← Back to team overview

yahoo-eng-team team mailing list archive

[Bug 1817035] Re: eth0 lost carrier / down after restart and IP change on older EC2-classic instance

 

I am going to close out the cloud-images side of this bug as well.  The
daily image for a release will contain the fix as soon as it is
released.

** Changed in: cloud-images
       Status: New => Invalid

-- 
You received this bug notification because you are a member of Yahoo!
Engineering Team, which is subscribed to cloud-init.
https://bugs.launchpad.net/bugs/1817035

Title:
  eth0 lost carrier / down after restart and IP change on older
  EC2-classic instance

Status in cloud-images:
  Invalid
Status in cloud-init:
  Invalid

Bug description:
  I'm experiencing a consistent issue where older EC2 instance types
  (e.g. c3.large) launched in EC2-Classic from the bionic AMI lose
  network connection if they're stopped and subsequently restarted.

  They work fine on the first boot, but when restarted they time out
  both for things like SSH and also for EC2's status checks. They also
  appear to have no outbound connection e.g. to the metadata service
  etc. Rebooting does not resolve the issue, nor does stopping and
  starting again.

  On one occasion when testing, I resumed the instance very quickly and
  Amazon allocated it the same IP address as before - the instance
  booted with no problems. Normally however the instance gets a new IP
  address - so it appears this may be related.

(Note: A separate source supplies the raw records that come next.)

theorem claims_carry (hr : k.rings = false) (ha : k.asked = false) (hc : k.claims = false) (h : Calm k q o s) :
    Calm k q o (claimAtBoundary s) := by
  unfold claimAtBoundary
  extract_lets t gone u v w
  have ht : Calm k q o t := modPair_carry h rfl
  have hv : Calm k q o v := modBudget_carry (modBudget_carry ht)
  have hw : Calm k q o w := hv.of_same ⟨rfl, rfl, rfl⟩ rfl rfl (List.Subset.refl _) rfl rfl rfl
  exact ite_carry h (ite_carry (foldl_carry (fun _ _ h => resendClaim_carry h) _ ht)
    (ite_carry (takeControl_carry hr ha (raise_carry (claimed_carry hc hw))) ht))

end

/-! ### What a boundary carries out (R48, R56, R118, R163, R229, R246, R255, R271, R294, R475) -/

section
variable {k : Keep} {q : Nat} {o s t : State} {inp : BoundaryInput}

/-- A boundary advances the period count by one and leaves the ticks (R163). -/
theorem boundary_counts (hc : s.clk.st ≠ .stopped) (hr : s.pow.rstLow = false) :
    (journaled (controlPeriod inp) s).period = s.period + 1 ∧ (journaled (controlPeriod inp) s).tick = s.tick := by
  have hstart : Calm .none 0 (nextPeriod s) (boundaryStart inp (regionsEnd (nextPeriod s))) :=
    (regionsEnd_carry (.refl _ _ _)).trans (turnsStart_carry (p := 0) ⟨rfl, rfl, rfl, nofun⟩)
  have hturns : Calm .none 0 (nextPeriod s) ((boundaryStart inp (regionsEnd (nextPeriod s))).forRegions
      (regionAtBoundary (guardsOf s))) :=
    forRegions_carry (fun r a ha => regionAtBoundary_carry (fun _ => ⟨rfl, rfl, rfl, rfl, rfl, rfl, rfl, rfl, rfl⟩) ha) hstart
  have hlast : Calm .none 0 (nextPeriod s) (controlPeriod inp s) := by
    rw [controlPeriod_turns hc hr, hubLast'_eq]
    exact subscribed_carry (answerQueries_carry (handoverAtBoundary_carry rfl (claims_carry rfl rfl rfl
      (boundaryEnd_carry rfl hturns))))
  have h := (hlast.trans (journaled_carry rfl)).time
  exact ⟨h.1, h.2.1⟩

theorem PlainBoundary.congr (h : PlainBoundary s) (hc : t.clk = s.clk) (hp : t.pow = s.pow) (hq : t.pair.claims = s.pair.claims) :
    PlainBoundary t := by
  obtain ⟨h1, h2, h3⟩ := h
  exact ⟨hc ▸ h1, hp ▸ h2, hq.trans h3⟩

theorem suspendTimers_frame (r : Nat) (s : State) : (suspendTimers r s).clk = s.clk ∧ (suspendTimers r s).pow = s.pow ∧
    (suspendTimers r s).pair = s.pair :=
  List.foldlRecOn (motive := fun t : State => t.clk = s.clk ∧ t.pow = s.pow ∧ t.pair = s.pair) _ _ ⟨rfl, rfl, rfl⟩
    fun _ ht _ _ => ht

theorem ecapBroadcast_frame (r preset : Nat) (s : State) : (ecapBroadcast r preset s).clk = s.clk ∧
    (ecapBroadcast r preset s).pow = s.pow ∧ (ecapBroadcast r preset s).pair = s.pair := by
  unfold ecapBroadcast
  extract_lets t u
  have hu : u.inside = s.inside := State.abandonNow_inside ..
  have hframe : u.clk = s.clk ∧ u.pow = s.pow ∧ u.pair = s.pair :=
    ⟨congrArg Inside.clk hu, congrArg Inside.pow hu, congrArg Inside.pair hu⟩
  obtain ⟨h1, h2, h3⟩ := suspendTimers_frame r u
  split
  · exact ⟨h1.trans hframe.1, h2.trans hframe.2.1, h3.trans hframe.2.2⟩
  · exact hframe

theorem capMessage_boundary {r : RegionId} {hdr : MsgHdr} {cap : Nat} {clear : Bool} (hs : PlainBoundary s)
    (ha : Accepted s r 0x40 hdr) (hr : s.pow.waferRun = true) : AtBoundary inp s (.capMessage r hdr cap clear) (fun w =>
      (w.region r).caps.iReg ≤ cap ∧ (w.region r).caps.waiting = none ∧
      ((s.region r).slots = [] → (∀ c, ((s.region r).clusters.get c).ctl.group = none) →
        Spoken w (.capAck r (w.region r).caps.iReg))) := by
  refine atBoundary_of (exec_capMessage ha cap clear) ?_
  obtain ⟨hw, -, hcap, -⟩ := cap_boundary (inp := inp) (s := (s.noted r 0x40 hdr).modRegion r (fun g => { g with caps := { g.caps with
    waiting := some (cap, clear || (g.caps.waiting.map Prod.snd).getD false), ecap := g.caps.ecap && s.hub.ecap.active } }))
    hs r.isLt hr
  rw [State.modRegion_region_self] at hcap
  obtain ⟨hle, hack⟩ := hcap _ rfl
  exact ⟨hle, hw, hack⟩

theorem emergency_boundary {r : RegionId} {hdr : MsgHdr} {preset : Nat} (hs : PlainBoundary s) (hg : hdr.goodTo true = true)
    (hr : s.pow.waferRun = true) : AtBoundary inp s (.emergencyCapBroadcast r hdr preset) (fun w =>
      (w.region r).caps.iReg ≤ preset ∧ (w.region r).caps.ecapWait = none) := by
  refine atBoundary_of (next_journaled_congr (g := ecapBroadcast r preset) (if_pos hg)) ?_
  obtain ⟨hc, hp, hq⟩ := ecapBroadcast_frame r preset s
  obtain ⟨-, he, -, hpre⟩ := cap_boundary (inp := inp) (s := journaled (ecapBroadcast r preset) s)
    (hs.congr (by rw [journaled_clk, hc]) (by rw [journaled_pow, hp]) (by rw [(journaled_claims _ s).1, hq])) r.isLt
    (by rw [journaled_pow, hp, hr])
  rw [journaled_region, (ecapBroadcast_keeps r preset s).1] at hpre
  refine ⟨(hpre _ rfl).trans ?_, he⟩
  cases (s.region r).caps.ecapWait with
  | none => exact le_rfl
  | some p => exact Nat.min_le_right ..

theorem modelSwitchMessage_boundary {r : RegionId} {hdr : MsgHdr} {p : BitVec 48} (hs : PlainBoundary s) (ha : Accepted s r 0x22 hdr)
    (hp : p = s.period + 1) (hlt : s.period.toNat < p.toNat)
    (hl : ∀ l ∈ s.hub.loads, ∀ k ∈ onesOf 64 l.mask.toNat, k = r.val ∨ (s.region k).sage.switchAt = some p) :
    AtBoundary inp s (.modelSwitch r hdr p) (fun w => (w.region r).sage.model = .active ∧
      (w.region r).sage.weights = (s.region r).sage.loadBuf ∧ (w.region r).sage.switchAt = none ∧ Spoken w (.modelAck r)) := by
  refine atBoundary_of ((exec_modelSwitch ha p).1 hlt) ?_
  have h := modelSwitch_boundary (inp := inp) (s := (s.noted r 0x22 hdr).modRegion r (fun g =>
    { g with sage := { g.sage with switchAt := some p } })) (q := r) (p := p) hs r.isLt (fun l hm j hj => ?_) hp
    (by rw [State.modRegion_region_self])
  · rw [State.modRegion_region_self] at h
    exact h
  · obtain hj | hj := hl l hm j hj
    · rw [hj, State.modRegion_region_self]
    · by_cases e : j = r.val
      · rw [e, State.modRegion_region_self]
      · rw [State.modRegion_region_ne _ _ e]
        exact hj

theorem slotReleaseMessage_boundary {r : RegionId} {hdr : MsgHdr} {gid : Fin 1024} (hs : PlainBoundary s) (ha : Accepted s r 0x17 hdr) :
    AtBoundary inp s (.groupSlotRelease r hdr gid) (fun w => (∀ x ∈ (w.region r).slots, x.gid ≠ gid) ∧
      ∀ x ∈ (s.region r).slots, x.gid = gid → x.written = true → ∀ c ∈ x.members,
        ((w.region r).clusters.get c).ctl.group ≠ some gid.val) := by
  refine atBoundary_of (next_congr (govAccept_eq _ _ ha)) ?_
  have hslots : (((s.noted r 0x17 hdr).modRegion r (fun g => g.modSlot gid (fun x => { x with closing := true }))).region r).slots =
      (s.region r).slots.map (fun x => if x.gid = gid.val ∧ x.closing = false then { x with closing := true } else x) := by
    rw [State.modRegion_region_self]
    rfl
  obtain ⟨hgone, hfree⟩ := slotRelease_boundary (inp := inp) (gid := gid.val) (q := r)
    (s := (s.noted r 0x17 hdr).modRegion r (fun g => g.modSlot gid (fun x => { x with closing := true }))) hs r.isLt (fun x hx e => by
      rw [hslots] at hx
      obtain ⟨y, -, rfl⟩ := List.mem_map.1 hx
      split at e
      · next h => rw [if_pos h]
      · next h => rw [if_neg h]; simpa [e] using h)
  refine ⟨hgone, fun x hx e hw c hc => ?_⟩
  refine hfree (if x.gid = gid.val ∧ x.closing = false then { x with closing := true } else x) ?_ ?_ ?_ c ?_
  · rw [hslots]
    exact List.mem_map_of_mem hx
  all_goals split <;> assumption

/-- The rings that a command restarts stand at 0 after the next boundary (R294). -/
theorem restarts_boundary (hs : PlainBoundary s) (hr : s.pow.regOpen = true) :
    (∀ mask : BitVec 8, AtBoundary inp s (.restartPair mask) (fun w =>
      ∀ k, k < 16 → mask.getLsbD (k % 8) = true → RingFresh (w.ring k))) ∧
    AtBoundary inp s .restartTel (fun w => RingFresh (w.ring 16)) ∧ AtBoundary inp s .restartEvx (fun w => RingFresh (w.ring 17)) := by
  refine ⟨fun mask => ?_, ?_, ?_⟩
  · exact (asked_boundary hs hr (restartMask_nodup mask.toNat) rfl).imp fun w h k hk hm => h k (mem_restartMask.2 ⟨hk, hm⟩)
  · exact (asked_boundary (ks := [16]) hs hr (List.nodup_singleton _) rfl).imp fun w h => h 16 (List.mem_singleton_self _)
  · exact (asked_boundary (ks := [17]) hs hr (List.nodup_singleton _) rfl).imp fun w h => h 17 (List.mem_singleton_self _)

/-- The shadows that a delivery of region `r` names (R475). -/
def shadowDelivered (r : Nat) (due : Nat) (words : List (Nat × Word)) (x : Shadow) : Bool :=
  inRegionBlock x.offset && (x.offset - 0x100000) / 0x1000 == r && x.due == some due && !x.sent &&
    words.any (fun w => w.1 == x.offset && w.2 == x.word)

theorem deliverShadows_inTime {r due : Nat} {words : List (Nat × Word)} (h : s.period.toNat < due) :
    deliverShadows r due words s = s.modSetup (fun u =>
      { u with shadows := u.shadows.map (fun x => if shadowDelivered r due words x then { x with sent := true } else x) }) := by
  have hlate : decide (due ≤ s.now) = false := decide_eq_false (Nat.not_le.2 h)
  unfold deliverShadows
  dsimp only
  rw [hlate]
  simp only [Bool.false_and, Bool.or_false, Bool.false_eq_true, if_false]
  rfl

theorem deliverShadows_late {r due : Nat} {words : List (Nat × Word)} (h : due ≤ s.period.toNat)
    (ha : s.setup.shadows.any (shadowDelivered r due words) = true) :
    deliverShadows r due words s = (s.modSetup (fun u => { u with
      applyLate := true, shadows := u.shadows.map (fun x =>
        if shadowDelivered r due words x then { x with sent := true, due := some (s.period.toNat + 1) } else x) })).raise 206 1 := by
  have hlate : decide (due ≤ s.now) = true := decide_eq_true h
  have hany : s.setup.shadows.any (fun x => inRegionBlock x.offset && (x.offset - 0x100000) / 0x1000 == r && x.due == some due &&
    !x.sent && words.any (fun w => w.1 == x.offset && w.2 == x.word)) = true := ha
  unfold deliverShadows
  dsimp only
  rw [hlate, hany]
  simp only [Bool.and_true, Bool.or_true, if_true]
  rfl

/-- With the clocks stopped a boundary does nothing (R163). -/
theorem boundary_stopped (hc : s.clk.st = .stopped) : exec (.controlPeriodBoundary inp) s = .next s := by
  have hf : controlPeriod inp s = s := if_pos hc
  refine next_congr ((journaled_of_same ?_ ?_).trans hf)
  · rw [hf]
  · rw [hf]

end

/-- Settles O53: the counts of a boundary and what it carries out, by what the rest of it leaves of one region. -/
theorem boundaryCountsAndShadowsArrive : Obligations.BoundaryCountsAndShadowsArrive := by
  unfold Obligations.BoundaryCountsAndShadowsArrive
  refine ⟨fun s inp hs => ⟨restarts_boundary hs, fun r hdr => ⟨fun i ha => revocation_boundary hs ha,
    fun cap clear ha hr => capMessage_boundary hs ha hr, fun preset hg hr => emergency_boundary hs hg hr,
    fun p ha hp hlt _ _ hl => modelSwitchMessage_boundary hs ha hp hlt hl, fun gid ha => slotReleaseMessage_boundary hs ha,
    fun x hr hc he hp => ⟨commitWord_boundary hs hr hc he hp, releaseWord_boundary hs hr hc he hp⟩⟩⟩,
    fun s => ⟨fun inp hc => ?_, fun inp hc hr => ?_, fun inp hc hr => ⟨_, rfl, boundary_counts hc hr⟩,
    fun r hdr due words ha => ⟨fun h => ?_, fun h hany => ?_⟩⟩⟩
  · exact boundary_stopped hc
  · exact next_journaled_congr ((if_neg hc).trans (if_pos hr))
  · exact next_congr ((govAccept_eq _ _ ha).trans (deliverShadows_inTime h))
  · exact ⟨_, next_congr ((govAccept_eq _ _ ha).trans (deliverShadows_late h hany)), rfl, rfl, rfl, rfl⟩

end Sys2Proof.Machine
end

  This is happening consistently with ami-08d658f84a6d84a80
  (ubuntu/images/hvm-ssd/ubuntu-bionic-18.04-amd64-server-20190212.1)
  and I've also reproduced with ami-0c21eb76a5574aa2f (ubuntu/images
  /hvm-ssd/ubuntu-bionic-18.04-amd64-server-20190210)

  It does not happen if launching a newer instance type into EC2-VPC.

  Steps to reproduce:

  * Launch ami-08d658f84a6d84a80 on a c3.large in EC2-Classic, with a securing group allowing port 22 from anywhere and other configuration all as AWS defaults
  * Wait for instance to boot, SSH to instance and observe all working normally. Wait for EC2 status checks to initialise and observe they pass.
  * Stop instance
  * Wait a minute or two - if restarted very rapidly AWS may reallocate the previous IP
  * Start instance and observe it has been allocated a new IP address
  * Wait a few minutes
  * Attempt to SSH to the instance and observe the connection times out
  * Observe that the EC2 instance reachability status check is failing
  * Use the EC2 console to take an instance screenshot and observe that the console is showing the login prompt

  
  By attaching the root volume from the broken instance to a new instance, I was able to capture and compare the syslog for the two boots. Both appear broadly similar at first, DHCP works as expected over eth0.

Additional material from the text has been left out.